## Exercise objective
Extract precisely the lines of the entries below, from the first line through the line containing "(.band_r0_Rb 0xA#4 0x3E#8 5#3, [])".

## Listed entries
theorem test_words_bits_and_jumps :
    decode [0x9B#8, 0xD7#8] = .ok (.jr_cc_RA .ge 0xD7#8, [])
      ∧ decode [0xAC#8, 0x9B#8] = .ok (.ld_r_IM 0xA#4 0x9B#8, [])
      ∧ decode [0x9D#8, 0x12#8, 0x34#8] = .ok (.jp_cc_DA .ge 0x1234#16, [])
      ∧ decode [0x07#8, 0xAA#8, 0x3E#8] = .ok (.bor_r0_Rb 0xA#4 0x3E#8 5#3, [])
      ∧ decode [0x07#8, 0x5B#8, 0x6D#8] = .ok (.bor_Rb_r0 0x6D#8 5#3 0x5#4, [])
      ∧ decode [0x17#8, 0xAA#8, 0x3E#8] = .ok (.bcp_r0_Rb 0xA#4 0x3E#8 5#3, [])
      ∧ decode [0x27#8, 0xAA#8, 0x3E#8] = .ok (.bxor_r0_Rb 0xA#4 0x3E#8 5#3, [])
      ∧ decode [0x27#8, 0x5B#8, 0x6D#8] = .ok (.bxor_Rb_r0 0x6D#8 5#3 0x5#4, [])
      ∧ decode [0x37#8, 0x5A#8, 0xD7#8] = .ok (.btjrf_RA_rb 0xD7#8 0x5#4 5#3, [])
      ∧ decode [0x37#8, 0x5B#8, 0xD7#8] = .ok (.btjrt_RA_rb 0xD7#8 0x5#4 5#3, [])
      ∧ decode [0x47#8, 0xAA#8, 0x3E#8] = .ok (.ldb_r0_Rb 0xA#4 0x3E#8 5#3, [])
      ∧ decode [0x47#8, 0x5B#8, 0x6D#8] = .ok (.ldb_Rb_r0 0x6D#8 5#3 0x5#4, [])
      ∧ decode [0x57#8, 0xAA#8] = .ok (.bitc_rb 0xA#4 5#3, [])
      ∧ decode [0x67#8, 0xAA#8, 0x3E#8] = .ok (.band_r0_Rb 0xA#4 0x3E#8 5#3, [])
      ∧ decode [0x67#8, 0x5B#8, 0x6D#8] = .ok (.band_Rb_r0 0x6D#8 5#3 0x5#4, [])
      ∧ decode [0x77#8, 0xAA#8] = .ok (.bitr_rb 0xA#4 5#3, [])
      ∧ decode [0x77#8, 0xAB#8] = .ok (.bits_rb 0xA#4 5#3, []) :=
  ⟨rfl, rfl, rfl, rfl, rfl, rfl, rfl, rfl, rfl, rfl, rfl, rfl, rfl, rfl, rfl, rfl, rfl⟩

theorem test_words_one_byte :
    decode [0x0F#8] = .ok (.next, [])
      ∧ decode [0x1F#8] = .ok (.enter, [])
      ∧ decode [0x2F#8] = .ok (.exit, [])
      ∧ decode [0x3F#8] = .ok (.wfi, [])
      ∧ decode [0x4F#8] = .ok (.sb0, [])
      ∧ decode [0x5F#8] = .ok (.sb1, [])
      ∧ decode [0x6F#8] = .ok (.idle, [])
      ∧ decode [0x7F#8] = .ok (.stop, [])
      ∧ decode [0x8F#8] = .ok (.di, [])
      ∧ decode [0x9F#8] = .ok (.ei, [])
      ∧ decode [0xAF#8] = .ok (.ret, [])
      ∧ decode [0xBF#8] = .ok (.iret, [])
      ∧ decode [0xCF#8] = .ok (.rcf, [])
      ∧ decode [0xDF#8] = .ok (.scf, [])
      ∧ decode [0xEF#8] = .ok (.ccf, [])
      ∧ decode [0xFF#8] = .ok (.nop, []) :=
  ⟨rfl, rfl, rfl, rfl, rfl, rfl, rfl, rfl, rfl, rfl, rfl, rfl, rfl, rfl, rfl, rfl⟩

/-! ## The encodings without an instruction (30_encoding.md R88; vectors B6, J15, J23, K11) -/

theorem test_words_rejected :
    decode [0xD5#8, 0x00#8] = .error .illegalOpcode ∧ decode [0x17#8, 0x13#8, 0x01#8] = .error .illegalOpcode
      ∧ decode [0x57#8, 0x13#8] = .error .illegalOpcode ∧ decode [0x31#8, 0x43#8] = .error .illegalOpcode
      ∧ decode [0xD4#8, 0x41#8] = .error .oddTableAddress ∧ decode [0xA0#8, 0xC1#8] = .error .oddPair
      ∧ decode [0x84#8, 0xC2#8, 0xC1#8] = .error .oddPair ∧ decode [0xC4#8, 0xC5#8, 0xC6#8] = .error .oddPair
      ∧ decode [0xF6#8, 0x35#8] = .error .truncated :=
  ⟨rfl, rfl, rfl, rfl, rfl, rfl, rfl, rfl, rfl⟩

/-! ## One step on a small state -/

/-- The reset state with some bytes written to places: working register n is `Common[C0H + n]` (95_test_vectors.md, notation). -/
def given (ws : List Write) : State := ws.foldl (fun s w => s.poke w.1 w.2) State.reset

/-- `Common[C0H + n]`. -/
def r (n : Nibble) : Loc := .common n

/-- `RegI[a]` of page 0. -/
def m (a : Byte) : Loc := .ram 0#4 a

/-- A state with some bytes of program memory. -/
def withRom (s : State) (a : Nat) (bytes : List Byte) : State := s.setRom (storeProgram s.rom a bytes)

/-- The instruction of some bytes, executed with pc past it. -/
def runs (bytes : List Byte) (s : State) : Option State :=
  match decode bytes with
  | .ok (i, _) =>
    match exec i (s.setPc (s.pc + BitVec.ofNat 16 bytes.length)) with
    | .next t => some t
    | .fault _ => none
    | .refused _ => none
  | .error _ => none

/-- What some places hold after the instruction of some bytes. -/
def leaves (bytes : List Byte) (s : State) (ls : List Loc) : Option (List Byte) := (runs bytes s).map (fun t => ls.map t.stored)

/-- `leaves` for one place and FLAGS. -/
def flagged (bytes : List Byte) (s : State) (l : Loc) : Option (Byte × Byte) := (runs bytes s).map (fun t => (t.stored l, t.flags))

/-- `pc` after the instruction of some bytes at an address. -/
def goes (bytes : List Byte) (a : Word) (s : State) : Option Word := (runs bytes (s.setPc a)).map State.pc

/-- FLAGS set to a byte. -/
def f (v : Byte) : Write := (.sys .flags, v)

/-- SPL set to a byte. -/
def sp (v : Byte) : Write := (.sys .spl, v)

/-! ### Load (40_load.md; vectors L) -/

/-- L1. -/
theorem test_ld_r_IM :
    leaves [0x2C#8, 0x7F#8] (given []) [r 2#4]
      = some [0x7F#8] := by decide

/-- L2: C0H in an operand byte is r0. -/
theorem test_ld_R_R_escape :
    leaves [0xE4#8, 0xC0#8, 0x42#8] (given [(.sys .rp0, 0x40#8), (.sys .rp1, 0x48#8), (m 0x40#8, 0x11#8)]) [m 0x42#8, r 0#4]
      = some [0x11#8, 0x00#8] := by decide

/-- L3. -/
theorem test_ld_r_X_wraps :
    leaves [0x87#8, 0x10#8, 0x20#8] (given [(r 0#4, 0xF0#8), (m 0x10#8, 0x77#8)]) [r 1#4]
      = some [0x77#8] := by decide

/-- L4: a computed address reaches set 2, not BTCON. -/
theorem test_ld_r_X_set2 :
    leaves [0x87#8, 0x10#8, 0xCF#8] (given [(r 0#4, 0x04#8), (m 0xD3#8, 0x9C#8), (.sys .btcon, 0xA0#8)]) [r 1#4]
      = some [0x9C#8] := by decide

/-- L5. -/
theorem test_push_R_wraps :
    leaves [0x70#8, 0x40#8] (given [sp 0x00#8, (m 0x40#8, 0x4F#8)]) [m 0xFF#8, .sys .spl]
      = some [0x4F#8, 0xFF#8] := by decide

/-- L6. -/
theorem test_pop_R_wraps :
    leaves [0x50#8, 0x41#8] (given [sp 0xFF#8, (m 0xFF#8, 0x4F#8)]) [m 0x41#8, .sys .spl]
      = some [0x4F#8, 0x00#8] := by decide

/-- L7. -/
theorem test_ldc_r_Irr :
    leaves [0xC3#8, 0x02#8] (withRom (given [(r 2#4, 0x01#8), (r 3#4, 0x40#8)]) 0x0140 [0x12#8]) [r 0#4]
      = some [0x12#8] := by decide

/-- L9. -/
theorem test_ldc_r_XS :
    leaves [0xE7#8, 0x04#8, 0xFF#8] (withRom (given [(r 4#4, 0x01#8), (r 5#4, 0x40#8)]) 0x013F [0xEE#8]) [r 0#4]
      = some [0xEE#8] := by decide

/-- L10. -/
theorem test_ldc_r_XL :
    leaves [0xA7#8, 0x02#8, 0x34#8, 0x12#8] (withRom (given [(r 2#4, 0x01#8), (r 3#4, 0x04#8)]) 0x1338 [0x5A#8]) [r 0#4]
      = some [0x5A#8] := by decide

/-- L11. -/
theorem test_ldc_r_DA :
    leaves [0xA7#8, 0x00#8, 0x40#8, 0x01#8] (withRom (given []) 0x0140 [0x12#8]) [r 0#4]
      = some [0x12#8] := by decide

/-- L12. -/
theorem test_ldcd_wraps :
    leaves [0xE2#8, 0x86#8] (withRom (given []) 0x0000 [0x02#8]) [r 8#4, r 6#4, r 7#4]
      = some [0x02#8, 0xFF#8, 0xFF#8] := by decide

/-- L13. -/
theorem test_ldci :
    leaves [0xE3#8, 0x86#8] (withRom (given [(r 6#4, 0x7F#8), (r 7#4, 0xFF#8)]) 0x7FFF [0x99#8]) [r 8#4, r 6#4, r 7#4]
      = some [0x99#8, 0x80#8, 0x00#8] := by decide

/-- L13, the second LDCI: above ROM_TOP. -/
theorem test_ldci_above : exec (.ldci_r_Irr 8#4 3#3) (given [(r 6#4, 0x80#8)]) = .fault .progAddressOutOfRange := rfl

/-- L8 and L14: refused. -/
theorem test_lde_ldc_refused :
    exec (.lde_r_Irr 0#4 1#3) State.reset = .refused .noDataMemory
      ∧ exec (.ldc_Irr_r 1#3 0#4) State.reset = .refused .programStore := ⟨rfl, rfl⟩

/-- L15. -/
theorem test_ldw_IML :
    leaves [0xC6#8, 0xC2#8, 0x01#8, 0x40#8] (given []) [r 2#4, r 3#4]
      = some [0x01#8, 0x40#8] := by decide

/-- L16. -/
theorem test_ldw_RR :
    leaves [0xC4#8, 0xC4#8, 0xC6#8] (given [(r 4#4, 0x06#8), (r 5#4, 0x1C#8)]) [r 6#4, r 7#4]
      = some [0x06#8, 0x1C#8] := by decide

## Solution to this problem
theorem test_words_bits_and_jumps :
    decode [0x9B#8, 0xD7#8] = .ok (.jr_cc_RA .ge 0xD7#8, [])
      ∧ decode [0xAC#8, 0x9B#8] = .ok (.ld_r_IM 0xA#4 0x9B#8, [])
      ∧ decode [0x9D#8, 0x12#8, 0x34#8] = .ok (.jp_cc_DA .ge 0x1234#16, [])
      ∧ decode [0x07#8, 0xAA#8, 0x3E#8] = .ok (.bor_r0_Rb 0xA#4 0x3E#8 5#3, [])
      ∧ decode [0x07#8, 0x5B#8, 0x6D#8] = .ok (.bor_Rb_r0 0x6D#8 5#3 0x5#4, [])
      ∧ decode [0x17#8, 0xAA#8, 0x3E#8] = .ok (.bcp_r0_Rb 0xA#4 0x3E#8 5#3, [])
      ∧ decode [0x27#8, 0xAA#8, 0x3E#8] = .ok (.bxor_r0_Rb 0xA#4 0x3E#8 5#3, [])
      ∧ decode [0x27#8, 0x5B#8, 0x6D#8] = .ok (.bxor_Rb_r0 0x6D#8 5#3 0x5#4, [])
      ∧ decode [0x37#8, 0x5A#8, 0xD7#8] = .ok (.btjrf_RA_rb 0xD7#8 0x5#4 5#3, [])
      ∧ decode [0x37#8, 0x5B#8, 0xD7#8] = .ok (.btjrt_RA_rb 0xD7#8 0x5#4 5#3, [])
      ∧ decode [0x47#8, 0xAA#8, 0x3E#8] = .ok (.ldb_r0_Rb 0xA#4 0x3E#8 5#3, [])
      ∧ decode [0x47#8, 0x5B#8, 0x6D#8] = .ok (.ldb_Rb_r0 0x6D#8 5#3 0x5#4, [])
      ∧ decode [0x57#8, 0xAA#8] = .ok (.bitc_rb 0xA#4 5#3, [])
      ∧ decode [0x67#8, 0xAA#8, 0x3E#8] = .ok (.band_r0_Rb 0xA#4 0x3E#8 5#3, [])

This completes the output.